§ **EXERCISE INSTRUCTIONS**
Give again, word for word, every line in the entries below from the line with "(s.setProtection k v).monitors = s.monitors := rfl" up to and including the line with "(s.setProtection k v).sweeps = s.sweeps := rfl", and no other line.

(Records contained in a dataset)
/-! ### setDriver -/

@[simp] theorem State.setDriver_resetHeld (s : State) (k : Outlet) (v : Driver) : (s.setDriver k v).resetHeld = s.resetHeld := rfl
@[simp] theorem State.setDriver_sampleCounter (s : State) (k : Outlet) (v : Driver) : (s.setDriver k v).sampleCounter = s.sampleCounter := rfl
@[simp] theorem State.setDriver_seconds (s : State) (k : Outlet) (v : Driver) : (s.setDriver k v).seconds = s.seconds := rfl
@[simp] theorem State.setDriver_subSecond (s : State) (k : Outlet) (v : Driver) : (s.setDriver k v).subSecond = s.subSecond := rfl
@[simp] theorem State.setDriver_stamp (s : State) (k : Outlet) (v : Driver) : (s.setDriver k v).stamp = s.stamp := rfl
@[simp] theorem State.setDriver_handed (s : State) (k : Outlet) (v : Driver) : (s.setDriver k v).handed = s.handed := rfl
@[simp] theorem State.setDriver_senseAge (s : State) (k : Outlet) (v : Driver) : (s.setDriver k v).senseAge = s.senseAge := rfl
@[simp] theorem State.setDriver_breakers (s : State) (k : Outlet) (v : Driver) : (s.setDriver k v).breakers = s.breakers := rfl
@[simp] theorem State.setDriver_trackers (s : State) (k : Outlet) (v : Driver) : (s.setDriver k v).trackers = s.trackers := rfl
@[simp] theorem State.setDriver_meters (s : State) (k : Outlet) (v : Driver) : (s.setDriver k v).meters = s.meters := rfl
@[simp] theorem State.setDriver_energy (s : State) (k : Outlet) (v : Driver) : (s.setDriver k v).energy = s.energy := rfl
@[simp] theorem State.setDriver_entries (s : State) (k : Outlet) (v : Driver) : (s.setDriver k v).entries = s.entries := rfl
@[simp] theorem State.setDriver_nextId (s : State) (k : Outlet) (v : Driver) : (s.setDriver k v).nextId = s.nextId := rfl
@[simp] theorem State.setDriver_holds (s : State) (k : Outlet) (v : Driver) : (s.setDriver k v).holds = s.holds := rfl
@[simp] theorem State.setDriver_tripped (s : State) (k : Outlet) (v : Driver) : (s.setDriver k v).tripped = s.tripped := rfl
@[simp] theorem State.setDriver_handling (s : State) (k : Outlet) (v : Driver) : (s.setDriver k v).handling = s.handling := rfl
@[simp] theorem State.setDriver_sequencers (s : State) (k : Outlet) (v : Driver) : (s.setDriver k v).sequencers = s.sequencers := rfl
@[simp] theorem State.setDriver_slots (s : State) (k : Outlet) (v : Driver) : (s.setDriver k v).slots = s.slots := rfl
@[simp] theorem State.setDriver_protections (s : State) (k : Outlet) (v : Driver) : (s.setDriver k v).protections = s.protections := rfl
@[simp] theorem State.setDriver_tripRuns (s : State) (k : Outlet) (v : Driver) : (s.setDriver k v).tripRuns = s.tripRuns := rfl
@[simp] theorem State.setDriver_monitors (s : State) (k : Outlet) (v : Driver) : (s.setDriver k v).monitors = s.monitors := rfl
@[simp] theorem State.setDriver_sweeps (s : State) (k : Outlet) (v : Driver) : (s.setDriver k v).sweeps = s.sweeps := rfl
@[simp] theorem State.setDriver_banks (s : State) (k : Outlet) (v : Driver) : (s.setDriver k v).banks = s.banks := rfl
@[simp] theorem State.setDriver_ports (s : State) (k : Outlet) (v : Driver) : (s.setDriver k v).ports = s.ports := rfl
@[simp] theorem State.setDriver_targetAddress (s : State) (k : Outlet) (v : Driver) : (s.setDriver k v).targetAddress = s.targetAddress := rfl
@[simp] theorem State.setDriver_settings (s : State) (k : Outlet) (v : Driver) : (s.setDriver k v).settings = s.settings := rfl
@[simp] theorem State.setDriver_generation (s : State) (k : Outlet) (v : Driver) : (s.setDriver k v).generation = s.generation := rfl
@[simp] theorem State.setDriver_pending (s : State) (k : Outlet) (v : Driver) : (s.setDriver k v).pending = s.pending := rfl
@[simp] theorem State.setDriver_tracker (s : State) (k : Outlet) (v : Driver) (j : Feed) : (s.setDriver k v).tracker j = s.tracker j := rfl
@[simp] theorem State.setDriver_meter (s : State) (k : Outlet) (v : Driver) (j : Outlet) : (s.setDriver k v).meter j = s.meter j := rfl
@[simp] theorem State.setDriver_energyOf (s : State) (k : Outlet) (v : Driver) (j : Outlet) : (s.setDriver k v).energyOf j = s.energyOf j := rfl
@[simp] theorem State.setDriver_hold (s : State) (k : Outlet) (v : Driver) (j : Outlet) : (s.setDriver k v).hold j = s.hold j := rfl
@[simp] theorem State.setDriver_isTripped (s : State) (k : Outlet) (v : Driver) (j : Outlet) : (s.setDriver k v).isTripped j = s.isTripped j := rfl
@[simp] theorem State.setDriver_sequencer (s : State) (k : Outlet) (v : Driver) (j : Branch) : (s.setDriver k v).sequencer j = s.sequencer j := rfl
theorem State.setDriver_driver (s : State) (k : Outlet) (v : Driver) (j : Outlet) :
    (s.setDriver k v).driver j = if j = k then v else s.driver j := look_put ..
@[simp] theorem State.setDriver_driver_self (s : State) (k : Outlet) (v : Driver) : (s.setDriver k v).driver k = v := look_put_self ..
@[simp] theorem State.setDriver_protection (s : State) (k : Outlet) (v : Driver) (j : Branch) : (s.setDriver k v).protection j = s.protection j := rfl
@[simp] theorem State.setDriver_tripRun (s : State) (k : Outlet) (v : Driver) (j : Outlet) : (s.setDriver k v).tripRun j = s.tripRun j := rfl
@[simp] theorem State.setDriver_monitor (s : State) (k : Outlet) (v : Driver) (j : Outlet) : (s.setDriver k v).monitor j = s.monitor j := rfl
@[simp] theorem State.setDriver_age (s : State) (k : Outlet) (v : Driver) (j : Outlet) : (s.setDriver k v).age j = s.age j := rfl
@[simp] theorem State.setDriver_breaker (s : State) (k : Outlet) (v : Driver) (j : Branch) : (s.setDriver k v).breaker j = s.breaker j := rfl
@[simp] theorem State.setDriver_sweepEngine (s : State) (k : Outlet) (v : Driver) (y : Link) : (s.setDriver k v).sweepEngine y = s.sweepEngine y := rfl
@[simp] theorem State.setDriver_bankPort (s : State) (k : Outlet) (v : Driver) (y : Link) : (s.setDriver k v).bankPort y = s.bankPort y := rfl
@[simp] theorem State.setDriver_port (s : State) (k : Outlet) (v : Driver) (y : Link) : (s.setDriver k v).port y = s.port y := rfl

/-! ### setProtection -/

@[simp] theorem State.setProtection_resetHeld (s : State) (k : Branch) (v : Protection) : (s.setProtection k v).resetHeld = s.resetHeld := rfl
@[simp] theorem State.setProtection_sampleCounter (s : State) (k : Branch) (v : Protection) : (s.setProtection k v).sampleCounter = s.sampleCounter := rfl
@[simp] theorem State.setProtection_seconds (s : State) (k : Branch) (v : Protection) : (s.setProtection k v).seconds = s.seconds := rfl
@[simp] theorem State.setProtection_subSecond (s : State) (k : Branch) (v : Protection) : (s.setProtection k v).subSecond = s.subSecond := rfl
@[simp] theorem State.setProtection_stamp (s : State) (k : Branch) (v : Protection) : (s.setProtection k v).stamp = s.stamp := rfl
@[simp] theorem State.setProtection_handed (s : State) (k : Branch) (v : Protection) : (s.setProtection k v).handed = s.handed := rfl
@[simp] theorem State.setProtection_senseAge (s : State) (k : Branch) (v : Protection) : (s.setProtection k v).senseAge = s.senseAge := rfl
@[simp] theorem State.setProtection_breakers (s : State) (k : Branch) (v : Protection) : (s.setProtection k v).breakers = s.breakers := rfl
@[simp] theorem State.setProtection_trackers (s : State) (k : Branch) (v : Protection) : (s.setProtection k v).trackers = s.trackers := rfl
@[simp] theorem State.setProtection_meters (s : State) (k : Branch) (v : Protection) : (s.setProtection k v).meters = s.meters := rfl
@[simp] theorem State.setProtection_energy (s : State) (k : Branch) (v : Protection) : (s.setProtection k v).energy = s.energy := rfl
@[simp] theorem State.setProtection_entries (s : State) (k : Branch) (v : Protection) : (s.setProtection k v).entries = s.entries := rfl
@[simp] theorem State.setProtection_nextId (s : State) (k : Branch) (v : Protection) : (s.setProtection k v).nextId = s.nextId := rfl
@[simp] theorem State.setProtection_holds (s : State) (k : Branch) (v : Protection) : (s.setProtection k v).holds = s.holds := rfl
@[simp] theorem State.setProtection_tripped (s : State) (k : Branch) (v : Protection) : (s.setProtection k v).tripped = s.tripped := rfl
@[simp] theorem State.setProtection_handling (s : State) (k : Branch) (v : Protection) : (s.setProtection k v).handling = s.handling := rfl
@[simp] theorem State.setProtection_sequencers (s : State) (k : Branch) (v : Protection) : (s.setProtection k v).sequencers = s.sequencers := rfl
@[simp] theorem State.setProtection_drivers (s : State) (k : Branch) (v : Protection) : (s.setProtection k v).drivers = s.drivers := rfl
@[simp] theorem State.setProtection_slots (s : State) (k : Branch) (v : Protection) : (s.setProtection k v).slots = s.slots := rfl
@[simp] theorem State.setProtection_tripRuns (s : State) (k : Branch) (v : Protection) : (s.setProtection k v).tripRuns = s.tripRuns := rfl
@[simp] theorem State.setProtection_monitors (s : State) (k : Branch) (v : Protection) : (s.setProtection k v).monitors = s.monitors := rfl
@[simp] theorem State.setProtection_sweeps (s : State) (k : Branch) (v : Protection) : (s.setProtection k v).sweeps = s.sweeps := rfl
@[simp] theorem State.setProtection_banks (s : State) (k : Branch) (v : Protection) : (s.setProtection k v).banks = s.banks := rfl
@[simp] theorem State.setProtection_ports (s : State) (k : Branch) (v : Protection) : (s.setProtection k v).ports = s.ports := rfl
@[simp] theorem State.setProtection_targetAddress (s : State) (k : Branch) (v : Protection) : (s.setProtection k v).targetAddress = s.targetAddress := rfl
@[simp] theorem State.setProtection_settings (s : State) (k : Branch) (v : Protection) : (s.setProtection k v).settings = s.settings := rfl
@[simp] theorem State.setProtection_generation (s : State) (k : Branch) (v : Protection) : (s.setProtection k v).generation = s.generation := rfl
@[simp] theorem State.setProtection_pending (s : State) (k : Branch) (v : Protection) : (s.setProtection k v).pending = s.pending := rfl
@[simp] theorem State.setProtection_tracker (s : State) (k : Branch) (v : Protection) (j : Feed) : (s.setProtection k v).tracker j = s.tracker j := rfl
@[simp] theorem State.setProtection_meter (s : State) (k : Branch) (v : Protection) (j : Outlet) : (s.setProtection k v).meter j = s.meter j := rfl
@[simp] theorem State.setProtection_energyOf (s : State) (k : Branch) (v : Protection) (j : Outlet) : (s.setProtection k v).energyOf j = s.energyOf j := rfl
@[simp] theorem State.setProtection_hold (s : State) (k : Branch) (v : Protection) (j : Outlet) : (s.setProtection k v).hold j = s.hold j := rfl
@[simp] theorem State.setProtection_isTripped (s : State) (k : Branch) (v : Protection) (j : Outlet) : (s.setProtection k v).isTripped j = s.isTripped j := rfl
@[simp] theorem State.setProtection_sequencer (s : State) (k : Branch) (v : Protection) (j : Branch) : (s.setProtection k v).sequencer j = s.sequencer j := rfl
@[simp] theorem State.setProtection_driver (s : State) (k : Branch) (v : Protection) (j : Outlet) : (s.setProtection k v).driver j = s.driver j := rfl
theorem State.setProtection_protection (s : State) (k : Branch) (v : Protection) (j : Branch) :
    (s.setProtection k v).protection j = if j = k then v else s.protection j := look_put ..
@[simp] theorem State.setProtection_protection_self (s : State) (k : Branch) (v : Protection) : (s.setProtection k v).protection k = v := look_put_self ..
@[simp] theorem State.setProtection_tripRun (s : State) (k : Branch) (v : Protection) (j : Outlet) : (s.setProtection k v).tripRun j = s.tripRun j := rfl
@[simp] theorem State.setProtection_monitor (s : State) (k : Branch) (v : Protection) (j : Outlet) : (s.setProtection k v).monitor j = s.monitor j := rfl
@[simp] theorem State.setProtection_age (s : State) (k : Branch) (v : Protection) (j : Outlet) : (s.setProtection k v).age j = s.age j := rfl
@[simp] theorem State.setProtection_breaker (s : State) (k : Branch) (v : Protection) (j : Branch) : (s.setProtection k v).breaker j = s.breaker j := rfl
@[simp] theorem State.setProtection_sweepEngine (s : State) (k : Branch) (v : Protection) (y : Link) : (s.setProtection k v).sweepEngine y = s.sweepEngine y := rfl
@[simp] theorem State.setProtection_bankPort (s : State) (k : Branch) (v : Protection) (y : Link) : (s.setProtection k v).bankPort y = s.bankPort y := rfl
@[simp] theorem State.setProtection_port (s : State) (k : Branch) (v : Protection) (y : Link) : (s.setProtection k v).port y = s.port y := rfl
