/-- CYCLE is the action coded 3. -/
theorem sweepAction_cycle {a : Byte} {action : SweepAction}
    (h : codedFrom [.none, .opening, .closing, .cycle, .hold, .release, .heartbeat] a = some action) :
    action = .cycle ↔ a = 3 := by
  obtain ⟨lt, rfl⟩ := List.getElem?_eq_some_iff.mp h
  have coded : ∀ i : Fin 7, [SweepAction.none, .opening, .closing, .cycle, .hold, .release, .heartbeat][i] = .cycle ↔ i.val = 3 := by
    decide
  exact (coded ⟨a.toNat, lt⟩).trans (by rw [← BitVec.toNat_inj]; rfl)

theorem sweepDirection_up {direction : SweepDirection} (h : codedFrom [.up, .down] 0 = some direction) : direction = .up :=
  (Option.some.inj h).symm

theorem sweepDirection_down {direction : SweepDirection} (h : codedFrom [.up, .down] 1 = some direction) : direction = .down :=
  (Option.some.inj h).symm

/-! ### The ends of a sweep -/

theorem State.dropSweep_took (s : State) (x : Link) (p : Port) (r : SweepResult) : ((s.setPort x p).dropSweep x r) =
    (s.setSweep x { context := none, last := some r }).setPort x { p with pendingMark := false } := by
  unfold State.dropSweep State.setPendingMark
  rw [State.setSweep_port, State.setPort_port_self]
  exact State.setPort_setPort (s := s.setSweep x { context := none, last := some r }) ..

theorem sweepFlags_eq (matched : Nat) (clamped : Bool) : sweepFlags (decide (0 < matched)) clamped =
    byteOf ((if 0 < matched then 1 else 0) + if clamped then 2 else 0) := by
  rw [sweepFlags, flagBit, flagBit]
  simp only [decide_eq_true_eq]

theorem SweepContext.result_bytes (c : SweepContext) (reason : StopReason) : (c.result reason).bytes =
    [byteOf c.matched, byteOf c.accepted, byteOf c.refused, outletByte c.last, byteOf reason.code,
      byteOf ((if 0 < c.matched then 1 else 0) + if c.clamped then 2 else 0)] := by
  rw [← sweepFlags_eq]
  rfl

/-- The end of a sweep is its record kept and its answer placed in the link's buffer, the link no longer pending. -/
theorem State.endSweep_eq (s : State) (x : Link) (c : SweepContext) (reason : StopReason) : s.endSweep x c reason =
    (s.setSweep x { context := none, last := some (c.result reason) }).setPort x { s.port x with
      pendingMark := false
      response := { status := if c.clamped then .clamped else .ok, echo := 0x1B, generation := s.generation,
                    payload := [byteOf c.matched, byteOf c.accepted, byteOf c.refused, outletByte c.last, byteOf reason.code,
                      byteOf ((if 0 < c.matched then 1 else 0) + if c.clamped then 2 else 0)] } } := by
  rw [← c.result_bytes]
  unfold State.endSweep State.respond State.dropSweep State.setPendingMark
  rw [State.setPort_port_self, State.setPort_setPort]
  rfl

/-- A SWEEP_ABORT is taken whatever the pending mark (R169). -/
theorem exec_sweepAbort (high : s.resetHeld = false) (none : (s.port x).trans = .none) (latch : (s.port x).latch = false)
    (present : (s.port x).presence = .present) {a : Answer}
    (taken : requestSweepAbort x [] (s.setPort x (s.port x).took) = (t.setPort x (t.port x).took, a)) :
    exec (.sweepAbort x []) s = .next (t.answeredOnly x a.status 0x1C a.payload) := by
  have ended : s.endTransaction x = s := State.endTransaction_none none
  have takes : ((s.endTransaction x).port x).refusesCommand 0x1C = false := by
    rw [ended, Port.refusesCommand, latch]
    exact Bool.and_false _
  have valid : (s.setPort x { (s.port x).quiet with acked := true }).validFrame x = s.setPort x (s.port x).took := by
    rw [State.validFrame_of_present (by rw [State.setPort_port_self]; exact present), State.setPort_port_self, State.setPort_setPort]
    rfl
  have judged : requestOf x 0x1C [] (s.setPort x (s.port x).took) = (t.setPort x (t.port x).took, a) := taken
  rw [exec_request rfl, State.request_high high, State.frameTransaction_taken takes (Nat.zero_le _), ended, State.answered, valid,
    judged, State.answered_alone]

theorem requestSweepAbort_going {p : Port} (context : (s.sweepEngine x).context = some c) :
    requestSweepAbort x [] (s.setPort x p) =
      ((s.setPort x p).dropSweep x (c.result .aborted), { status := .ok, payload := (c.result .aborted).bytes }) := by
  have same : ((s.setPort x p).sweepEngine x).context = some c := context
  simp only [requestSweepAbort, same]

theorem requestSweepAbort_free {p : Port} (free : (s.sweepEngine x).context = none) :
    requestSweepAbort x [] (s.setPort x p) =
      (s.setPort x p, { status := .noSweep, payload := ((s.sweepEngine x).last.map SweepResult.bytes).getD [] }) := by
  have same : ((s.setPort x p).sweepEngine x).context = none := free
  simp only [requestSweepAbort, same]
  rfl

/-! ### An examination -/

/-- What the context is after a match with `accepted` and `refused` more counted. -/
def SweepContext.counted (c : SweepContext) (accepted refused : Nat) : SweepContext :=
  { c.pass with matched := c.matched + 1, accepted := c.accepted + accepted, refused := c.refused + refused }

/-- Where a match that was counted leads: the end at the first match or at the last outlet, else the next outlet (R161). -/
def State.passOn (s : State) (x : Link) (c : SweepContext) : State :=
  if c.stop = .first then s.endSweep x c .firstMatch else s.keepSweep x c

/-- A match whose action is counted. -/
theorem State.examine_counted {tally : Option Tally} (hits : s.sweepMatches c = true)
    (acted : s.sweepAction x c.cursor c = (u, tally)) (notFull : tally ≠ some .full) {accepted refused : Nat}
    (counts : c.pass.count tally = c.counted accepted refused) : s.examine x c = u.passOn x (c.counted accepted refused) := by
  rw [State.examine, if_pos hits, State.sweepMatch, acted, ← counts]
  rcases tally with - | (- | - | -)
  · rfl
  · rfl
  · rfl
  · exact absurd rfl notFull

theorem State.examine_full (hits : s.sweepMatches c = true) (acted : s.sweepAction x c.cursor c = (u, some .full)) :
    s.examine x c = u.setSweep x { u.sweepEngine x with context := some { c with suspended := true } } := by
  rw [State.examine, if_pos hits, State.sweepMatch, acted]

theorem State.keepSweep_last {c' : SweepContext} (left : c'.remaining = c.remaining - 1) (last : c.remaining ≤ 1) :
    s.keepSweep x c' = s.endSweep x c' .countDone :=
  if_pos (left.trans (Nat.sub_eq_zero_of_le last))

theorem State.keepSweep_more {c' : SweepContext} (left : c'.remaining = c.remaining - 1) (more : 1 < c.remaining) :
    s.keepSweep x c' = s.setSweep x { s.sweepEngine x with context := some c' } :=
  if_neg (left ▸ Nat.sub_ne_zero_of_lt more)

theorem State.passOn_all {c' : SweepContext} (all : c'.stop = .all) : s.passOn x c' = s.keepSweep x c' :=
  if_neg (by rw [all]; exact nofun)

theorem State.sweepMatches_iff : s.sweepMatches c = true ↔ ∃ v, s.metricValue c.cursor c.metric = some v ∧
    c.relation.test v c.value = true := by
  unfold State.sweepMatches
  split
  · next none => rw [none]; exact ⟨nofun, fun ⟨_, value, _⟩ => absurd value nofun⟩
  · next v value =>
    rw [value]
    exact ⟨fun test => ⟨v, rfl, test⟩, fun ⟨_, same, test⟩ => Option.some.inj same ▸ test⟩

theorem Relation.test_iff (r : Relation) (v w : Int) : r.test v w = true ↔ match r with
    | .eq => v = w
    | .ne => v ≠ w
    | .lt => v < w
    | .ge => w ≤ v := by
  cases r <;> exact decide_eq_true_iff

§ **RESULT**
@[simp] theorem State.setProtection_monitors (s : State) (k : Branch) (v : Protection) : (s.setProtection k v).monitors = s.monitors := rfl
@[simp] theorem State.setProtection_sweeps (s : State) (k : Branch) (v : Protection) : (s.setProtection k v).sweeps = s.sweeps := rfl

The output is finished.